▶ _GOAL OF THE EXERCISE_
Every line in the records below between the one holding "Instr → State" and the one holding "(h : execute c i s.fetched", inclusive, is to be set down exactly; all other lines are to be left out.

(Stored records)

/-- Where the bytes at PC decode, a running core's step is the end of the decoded instruction's handler (R80). -/
theorem sequencerStep_of_decoded {handler : Instr → State → Host.Outcome State Fault Refusal} {s : State} {i : Instr}
    {rest : List Byte} (hr : s.run = .running) (hd : decode s.fetchWindow = .ok (i, rest)) :
    sequencerStep handler s = finish s.fetched.pc i.length (handler i s.fetched) := by
  simp only [sequencerStep, hr, hd]

/-- The end of a step whose handler completed moves PC past the instruction: by the fix-up, or, where BRK halted, by
the fetch alone, as BRK is one byte long (R85, R86, decision D6). -/
theorem finish_execute {c : Config} {i : Instr} {s u : State} (hr : s.run = .running)
    (h : execute c i s.fetched = .next u) :
    finish s.fetched.pc i.length (execute c i s.fetched) = .next (u.setPC (s.pc + BitVec.ofNat 16 i.length)) := by
  have hpc : u.pc = s.pc + 1 := execute_pc h
  rw [h]
  simp only [finish]
  obtain hrun | ⟨rfl, hrun⟩ := execute_run h
  · have hnot : u.run ≠ .halted := by simp [hrun, hr]
    rw [if_neg hnot, fixUp_eq, hpc, State.fetched_pc, if_pos rfl, pc_after_operands]
  · rw [if_pos hrun]
    exact congrArg _ (State.ext_fields rfl rfl rfl rfl hpc rfl rfl)

/-- A running core whose decoded instruction completes moves on past it (R80 to R86). -/
theorem stepWith_of_execute {c : Config} {s u : State} {i : Instr} {rest : List Byte} (hr : s.run = .running)
    (hd : decode s.fetchWindow = .ok (i, rest)) (hu : execute c i s.fetched = .next u) :
    stepWith c s = .next (u.setPC (s.pc + BitVec.ofNat 16 i.length)) := by
  unfold stepWith
  rw [sequencerStep_of_decoded hr hd, finish_execute hr hu]

/-- All that a completed step can do: a halted core stays; a running one runs the decoded instruction and moves on past
it. -/
theorem stepWith_next {c : Config} {s t : State} (h : stepWith c s = .next t) :
    (s.run = .halted ∧ t = s) ∨
      (s.run = .running ∧ ∃ i rest u, decode s.fetchWindow = .ok (i, rest) ∧ execute c i s.fetched = .next u ∧
        t = u.setPC (s.pc + BitVec.ofNat 16 i.length)) := by
  obtain hhalt | ⟨hr, i, rest, u, hd, hu, -⟩ := sequencerStep_next h
  · exact .inl hhalt
  · rw [stepWith_of_execute hr hd hu] at h
    exact .inr ⟨hr, i, rest, u, hd, hu, by simpa using h.symm⟩

/-- All that a completed step of a running core can do. -/
theorem stepWith_next_of_running {c : Config} {s t : State} (hr : s.run = .running) (h : stepWith c s = .next t) :
    ∃ i rest u, decode s.fetchWindow = .ok (i, rest) ∧ execute c i s.fetched = .next u ∧
      t = u.setPC (s.pc + BitVec.ofNat 16 i.length) := by
  obtain ⟨hhalt, -⟩ | ⟨-, hrun⟩ := stepWith_next h
  · rw [hr] at hhalt; cases hhalt
  · exact hrun

/-! ### Y is never written -/

/-- The induction over the number of steps, once: what every completed step keeps holds wherever steps lead. -/
theorem core_run_keeps {M : Host.Core} {P : M.State → Prop} (hstep : ∀ s t, P s → M.step s = .next t → P t) (n : Nat)
    {s t : M.State} (hs : P s) (h : M.run n s = .next t) : P t := by
  induction n generalizing s with
  | zero => cases h; exact hs
  | succ n ih =>
    simp only [Host.Core.run] at h
    cases ho : M.step s with
    | next u => rw [ho] at h; exact ih (hstep s u hs ho) h
    | fault f => rw [ho] at h; cases h
    | refused r => rw [ho] at h; cases h

/-- No step writes `Y`, at either value of the open parameter (R21, R22). -/
theorem stepWith_y {c : Config} {s t : State} (h : stepWith c s = .next t) : t.y = s.y := by
  obtain ⟨-, rfl⟩ | ⟨-, i, rest, u, -, hu, rfl⟩ := stepWith_next h
  · rfl
  · rw [State.setPC_y, execute_y hu, State.fetched_y]

/-- No step of the machine writes `Y` (R22). -/
theorem step_y {s t : State} (h : step s = .next t) : t.y = s.y := stepWith_y (step_eq_stepWith s ▸ h)

/-- Settles O41: no step writes Y, an accepted reset clears it, and induction on the number of steps. -/
theorem yStaysZeroFromReset : Obligations.YStaysZeroFromReset := by
  refine ⟨fun s t => step_y, fun s s0 t n hreset hrun => ?_⟩
  have h0 : s0.y = 0 := by rw [hostReset_next hreset]; rfl
  exact core_run_keeps (M := Sys2Proof.core) (P := fun u : State => u.y = 0)
    (fun u v hu huv => (step_y huv).trans hu) n h0 hrun

/-! ### The frames of the meanings -/

/-- The constants of `UpdateZN` at a reserved bit: it is kept, and nothing is set over it (R100). -/
theorem updateZN_masks : ∀ k < 8, k ≠ 1 → k ≠ 7 →
    (0x7D : Byte).getLsbD k = true ∧ (0x02 : Byte).getLsbD k = false ∧ (0x00 : Byte).getLsbD k = false ∧
      (0x80 : Byte).getLsbD k = false := by
  decide

/-- `UpdateZN` passes every bit but Z and N through (R26, R100). -/
theorem updateZN_reserved (r p : Byte) {k : Nat} (h1 : k ≠ 1) (h7 : k ≠ 7) :
    (updateZN r p).getLsbD k = p.getLsbD k := by
  rcases Nat.lt_or_ge k 8 with hk | hk
  · obtain ⟨hkept, hz, hnoz, hn⟩ := updateZN_masks k hk h1 h7
    unfold updateZN
    split <;> simp only [BitVec.getLsbD_or, BitVec.getLsbD_and, hkept, hz, hnoz, hn, Bool.and_true, Bool.and_false,
      Bool.or_false]
  · rw [BitVec.getLsbD_of_ge _ _ hk, BitVec.getLsbD_of_ge _ _ hk]

/-- Settles O23: a load changes A, and Z and N by `UpdateZN`. -/
theorem loadFrame : Obligations.LoadFrame := by
  intro i s t hi h
  rw [exec_eq_execute, execute_of_lda hi] at h
  obtain ⟨ea, -, rfl⟩ := lda_next h
  exact ⟨rfl, rfl, rfl, rfl, fun k h1 h7 => updateZN_reserved _ _ h1 h7, fun _ => rfl⟩

/-- Settles O24: a store changes memory only, at the effective address only. -/
theorem storeFrame : Obligations.StoreFrame := by
  intro i s t hi h
  rw [exec_eq_execute, execute_of_sta hi] at h
  obtain ⟨ea, hea, rfl⟩ := sta_next h
  refine ⟨rfl, rfl, rfl, rfl, rfl, rfl, fun ea' hea' => ?_⟩
  obtain rfl : ea = ea' := by simpa [hea] using hea'
  exact ⟨by rw [State.store_mem, Memory.read_write, if_pos rfl],
    fun addr hne => by rw [State.store_mem, Memory.read_write, if_neg hne]⟩

/-- TAX and INX write X, and Z and N from the new X, and nothing else (R140, R141). -/
theorem execute_tax_or_inx_next {c : Config} {i : Instr} {s t : State} (hi : i.mnemonic = .tax ∨ i.mnemonic = .inx)
    (h : execute c i s = .next t) : ∃ v, t = (s.setX v).setZN v := by
  rcases hi with hi | hi
  · rw [execute_of_tax hi] at h; cases h; exact ⟨_, rfl⟩
  · rw [execute_of_inx hi] at h; cases h; exact ⟨_, rfl⟩

/-- Settles O25: TAX and INX change X, Z and N only, BRK the run state only. -/
theorem transferIncrementBreakFrame : Obligations.TransferIncrementBreakFrame := by
  constructor
  · intro i s t hi h
    have hmn : i.mnemonic = .tax ∨ i.mnemonic = .inx := hi.imp (congrArg Instr.mnemonic) (congrArg Instr.mnemonic)
    rw [exec_eq_execute] at h
    obtain ⟨v, rfl⟩ := execute_tax_or_inx_next hmn h
    exact ⟨rfl, rfl, rfl, rfl, fun k h1 h7 => updateZN_reserved _ _ h1 h7, fun _ => rfl⟩
  · intro s t h
    rw [exec_eq_execute, execute_of_brk rfl] at h
    cases h
    exact ⟨rfl, rfl, rfl, rfl, rfl, fun _ => rfl⟩

/-! ### Registers that are not read -/

/-- The byte a load reads depends on memory only (R110). -/
theorem dataByte_congr (op : Operand) (ea : Addr) {s t : State} (hm : s.mem = t.mem) :
    dataByte op ea s = dataByte op ea t := by
  cases op <;> simp only [dataByte, hm]

/-- The resolver reads X in the three X modes only (R89). -/
theorem effectiveAddress_setX (c : Config) {op : Operand} (s : State) (v : Byte) (hzp : op.mode ≠ .zeroPageX)
    (habs : op.mode ≠ .absoluteX) (hind : op.mode ≠ .indirectX) :
    effectiveAddress c op (s.setX v) = effectiveAddress c op s := by
  cases op with
  | zeroPageX b1 => exact absurd rfl hzp
  | absoluteX w => exact absurd rfl habs
  | indirectX b1 => exact absurd rfl hind
  | _ => rfl

/-- The resolver reads Y in the three Y modes only (R89). -/
theorem effectiveAddress_setY (c : Config) {op : Operand} (s : State) (v : Byte) (hzp : op.mode ≠ .zeroPageY)
    (habs : op.mode ≠ .absoluteY) (hind : op.mode ≠ .indirectY) :
    effectiveAddress c op { s with y := v } = effectiveAddress c op s := by
  cases op with
  | zeroPageY b1 => exact absurd rfl hzp
  | absoluteY w => exact absurd rfl habs
  | indirectY b1 => exact absurd rfl hind
  | _ => rfl

/-- LDA commutes with a change to the state that neither the address nor memory sees and that LDA does not overwrite. -/
theorem lda_comm {c : Config} {op : Operand} {s : State} (f : State → State)
    (hea : effectiveAddress c op (f s) = effectiveAddress c op s) (hm : (f s).mem = s.mem)
    (hf : ∀ r, ((f s).setA r).setZN r = f ((s.setA r).setZN r)) : lda c op (f s) = mapNext f (lda c op s) := by
  cases h : effectiveAddress c op s with
  | error e => simp only [lda, hea, h, mapNext]
  | ok ea => rw [lda_of_ok h, lda_of_ok (hea.trans h), dataByte_congr op ea hm, hf]; rfl

/-- STA commutes with a change to the state that the address does not see and that commutes with storing A. -/
theorem sta_comm {c : Config} {op : Operand} {s : State} (f : State → State)
    (hea : effectiveAddress c op (f s) = effectiveAddress c op s)
    (hf : ∀ ea, (f s).store ea (f s).a = f (s.store ea s.a)) : sta c op (f s) = mapNext f (sta c op s) := by
  cases h : effectiveAddress c op s with
  | error e => simp only [sta, hea, h, mapNext]
  | ok ea => rw [sta_of_ok h, sta_of_ok (hea.trans h), hf]; rfl

/-- LDA overwrites A without reading it (R110). -/
theorem lda_setA (c : Config) (op : Operand) (s : State) (v : Byte) : lda c op (s.setA v) = lda c op s := by
  have hea : effectiveAddress c op (s.setA v) = effectiveAddress c op s := effectiveAddress_congr c op rfl rfl rfl rfl
  cases h : effectiveAddress c op s with
  | error e => simp only [lda, hea, h]
  | ok ea => rw [lda_of_ok h, lda_of_ok (hea.trans h), dataByte_congr op ea (State.setA_mem s v)]; rfl
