-- ==== Sys2Proof/Machine/Ops.lean ====
section
/-! DEFINITION. The named operations over registers, the stack and the instruction stream, the idle step,
the environment's transitions and the observation port.

There is no operation that takes an exception and none that returns from one: the block has neither
(60_exceptions.md R400, R404). -/

namespace Sys2Proof.Machine

/-! ## Registers and pairs -/

/-- `x[i]` read (00_scope.md R10). -/
def State.getReg (s : State) : Reg8 → Byte
  | .b => s.b
  | .c => s.c
  | .d => s.d
  | .e => s.e
  | .h => s.h
  | .l => s.l
  | .a => s.a

/-- `x[i] <- v` (00_scope.md R10). -/
def State.setReg (s : State) (r : Reg8) (v : Byte) : State :=
  match r with
  | .b => { s with b := v }
  | .c => { s with c := v }
  | .d => { s with d := v }
  | .e => { s with e := v }
  | .h => { s with h := v }
  | .l => { s with l := v }
  | .a => { s with a := v }

/-- `BC = {B, C}` (10_state.md R24). -/
def State.bc (s : State) : Word := word16 s.b s.c

/-- `DE = {D, E}` (R24). -/
def State.de (s : State) : Word := word16 s.d s.e

/-- `HL = {H, L}` (R24). -/
def State.hl (s : State) : Word := word16 s.h s.l

/-- `AF = {A, F}` (R25). -/
def State.af (s : State) : Word := word16 s.a s.f

/-- `BC <- v` (R24). -/
def State.setBc (s : State) (v : Word) : State := { s with b := hiByte v, c := loByte v }

/-- `DE <- v` (R24). -/
def State.setDe (s : State) (v : Word) : State := { s with d := hiByte v, e := loByte v }

/-- `HL <- v` (R24). -/
def State.setHl (s : State) (v : Word) : State := { s with h := hiByte v, l := loByte v }

/-- `AF <- v` (R25): "masks the low nibble of the low byte to zero". -/
def State.setAf (s : State) (v : Word) : State := { s with a := hiByte v, f := maskFlags (loByte v) }

/-- `rp[p]` read (30_encoding.md R105). -/
def State.getPair (s : State) : Pair → Word
  | .bc => s.bc
  | .de => s.de
  | .hl => s.hl
  | .sp => s.sp

/-- `rp[p] <- v` (R105). -/
def State.setPair (s : State) (p : Pair) (v : Word) : State :=
  match p with
  | .bc => s.setBc v
  | .de => s.setDe v
  | .hl => s.setHl v
  | .sp => { s with sp := v }

/-- `rp2[p]` read (R105). -/
def State.getStackPair (s : State) : StackPair → Word
  | .bc => s.bc
  | .de => s.de
  | .hl => s.hl
  | .af => s.af

/-- `rp2[p] <- v` (R105). -/
def State.setStackPair (s : State) (p : StackPair) (v : Word) : State :=
  match p with
  | .bc => s.setBc v
  | .de => s.setDe v
  | .hl => s.setHl v
  | .af => s.setAf v

/-- Write the listed flags (R27). -/
def State.writeFlags (s : State) (w : FlagWrite) : State := { s with f := w.apply s.f }

/-- `cycles += n` (00_scope.md R10, 40_step_sequencer.md R150). -/
def State.charge (s : State) (n : Nat) : State := { s with cycles := s.cycles + n }

/-- `PC <- target` (00_scope.md R10). -/
def State.jump (s : State) (target : Word) : State := { s with pc := target }

/-! ## The stack (46_stack_and_restart.md) -/

/-- `Push16(v)` (R314): the high byte first, at the higher address, then the low byte. -/
def State.push16 (s : State) (v : Word) : State :=
  let low := s.sp - 2
  (({ s with sp := low }).memWrite (low + 1) (hiByte v)).memWrite low (loByte v)

/-- The value `Pop16()` returns (R315): low byte at SP, high byte at SP + 1. -/
def State.top16 (s : State) : Word := word16 (s.readByte (s.sp + 1)) (s.readByte s.sp)

/-- The effect of `Pop16()` (R315): two reads, low then high, and SP + 2. -/
def State.dropTop (s : State) : State :=
  { (s.noteRead s.sp).noteRead (s.sp + 1) with sp := s.sp + 2 }

/-! ## The instruction stream (40_step_sequencer.md) -/

/-- The effect of `Fetch8()` (R143): one read at PC, and PC + 1 modulo 2^16 (10_state.md R32). The value is
`s.readByte s.pc`. -/
def State.fetch8 (s : State) : State := { s.noteRead s.pc with pc := s.pc + 1 }

/-- The opcode fetch (R142): as `Fetch8`, and `opcode` takes the byte. -/
def State.fetchOpcode (s : State) : State := { s.fetch8 with opcode := s.readByte s.pc }

/-- Read the operand bytes an entry takes, low byte first (R143, R144), and assemble the instruction. -/
def State.fetchOperand (s : State) : Entry → Instr × State
  | .op i => (i, s)
  | .opD8 build => (build (s.readByte s.pc), s.fetch8)
  | .opA8 build => (build (s.readByte s.pc), s.fetch8)
  | .opR8 build => (build (s.readByte s.pc), s.fetch8)
  | .opD16 build => (build (word16 (s.fetch8.readByte s.fetch8.pc) (s.readByte s.pc)), s.fetch8.fetch8)
  | .opA16 build => (build (word16 (s.fetch8.readByte s.fetch8.pc) (s.readByte s.pc)), s.fetch8.fetch8)

/-- Fetch, and select the handler (R142 to R145): the instruction at PC, and the state in which its handler
runs, with PC at the byte after it (10_state.md R30). -/
def State.fetchInstr (s : State) : Instr × State :=
  s.fetchOpcode.fetchOperand (handler (s.readByte s.pc))

/-- Start a step: no access of it has been made yet (assumption 8). -/
def State.beginStep (s : State) : State := { s with bus := [] }

/-- The idle step (R147): `cycles += 1`, no bus access, nothing else. -/
def State.idle (s : State) : State := s.beginStep.charge Cost.idle

/-! ## The environment, between steps -/

/-- `Wake()` (R153): clears `halted`, and nothing else. -/
def State.wake (s : State) : State := if s.halted then { s with halted := false } else s

/-- The `reset` input (R155, R440): CPU State takes its reset values, memory is untouched. -/
def State.assertReset (s : State) : State := { State.reset with mem := s.mem }

/-- What the observation port shows at an instruction boundary (60_exceptions.md R420). -/
structure Observation where
  a : Byte
  f : Byte
  b : Byte
  c : Byte
  d : Byte
  e : Byte
  h : Byte
  l : Byte
  z : Bool
  n : Bool
  halfCarry : Bool
  carry : Bool
  sp : Word
  pc : Word
  opcode : Byte
  cycles : Nat
  halted : Bool
deriving DecidableEq, Repr

/-- The observation port (R420). -/
def State.observe (s : State) : Observation where
  a := s.a
  f := s.f
  b := s.b
  c := s.c
  d := s.d
  e := s.e
  h := s.h
  l := s.l
  z := flagZ s.f
  n := flagN s.f
  halfCarry := flagH s.f
  carry := flagC s.f
  sp := s.sp
  pc := s.pc
  opcode := s.opcode
  cycles := s.cycles
  halted := s.halted

/-! ## Loading code from outside (assumption 15) -/

/-- The entry point after reset (70_reset_and_hazards.md R441). -/
def entryPoint : Word := 0x0100

/-- Whether `n` bytes from an address on all have a byte behind them. -/
def codeFits : Nat → Word → Bool
  | 0, _ => true
  | n + 1, addr => backedAt addr && codeFits n (addr + 1)

/-- Put bytes at consecutive addresses, as the loader of a cartridge image does: not a bus write, so the
ROM window takes them too. -/
def Memory.load : Memory → Word → List Byte → Memory
  | m, _, [] => m
  | m, addr, v :: rest => Memory.load (m.insert addr.toNat v) (addr + 1) rest

/-- Load code where the next step fetches: at PC, or, where PC has no bytes behind it, at the entry point
with PC there; a halted core does not fetch, so it is woken. -/
def State.loadCode (s : State) (code : List Byte) : State :=
  let start := if codeFits code.length s.pc then s.pc else entryPoint
  { s with pc := start, halted := false, mem := s.mem.load start code }

end Sys2Proof.Machine
end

▶ _ANSWER TO THE EXERCISE_
theorem sequencerStep_of_decoded {handler : Instr → State → Host.Outcome State Fault Refusal} {s : State} {i : Instr}
    {rest : List Byte} (hr : s.run = .running) (hd : decode s.fetchWindow = .ok (i, rest)) :
    sequencerStep handler s = finish s.fetched.pc i.length (handler i s.fetched) := by
  simp only [sequencerStep, hr, hd]

/-- The end of a step whose handler completed moves PC past the instruction: by the fix-up, or, where BRK halted, by
the fetch alone, as BRK is one byte long (R85, R86, decision D6). -/
theorem finish_execute {c : Config} {i : Instr} {s u : State} (hr : s.run = .running)
    (h : execute c i s.fetched = .next u) :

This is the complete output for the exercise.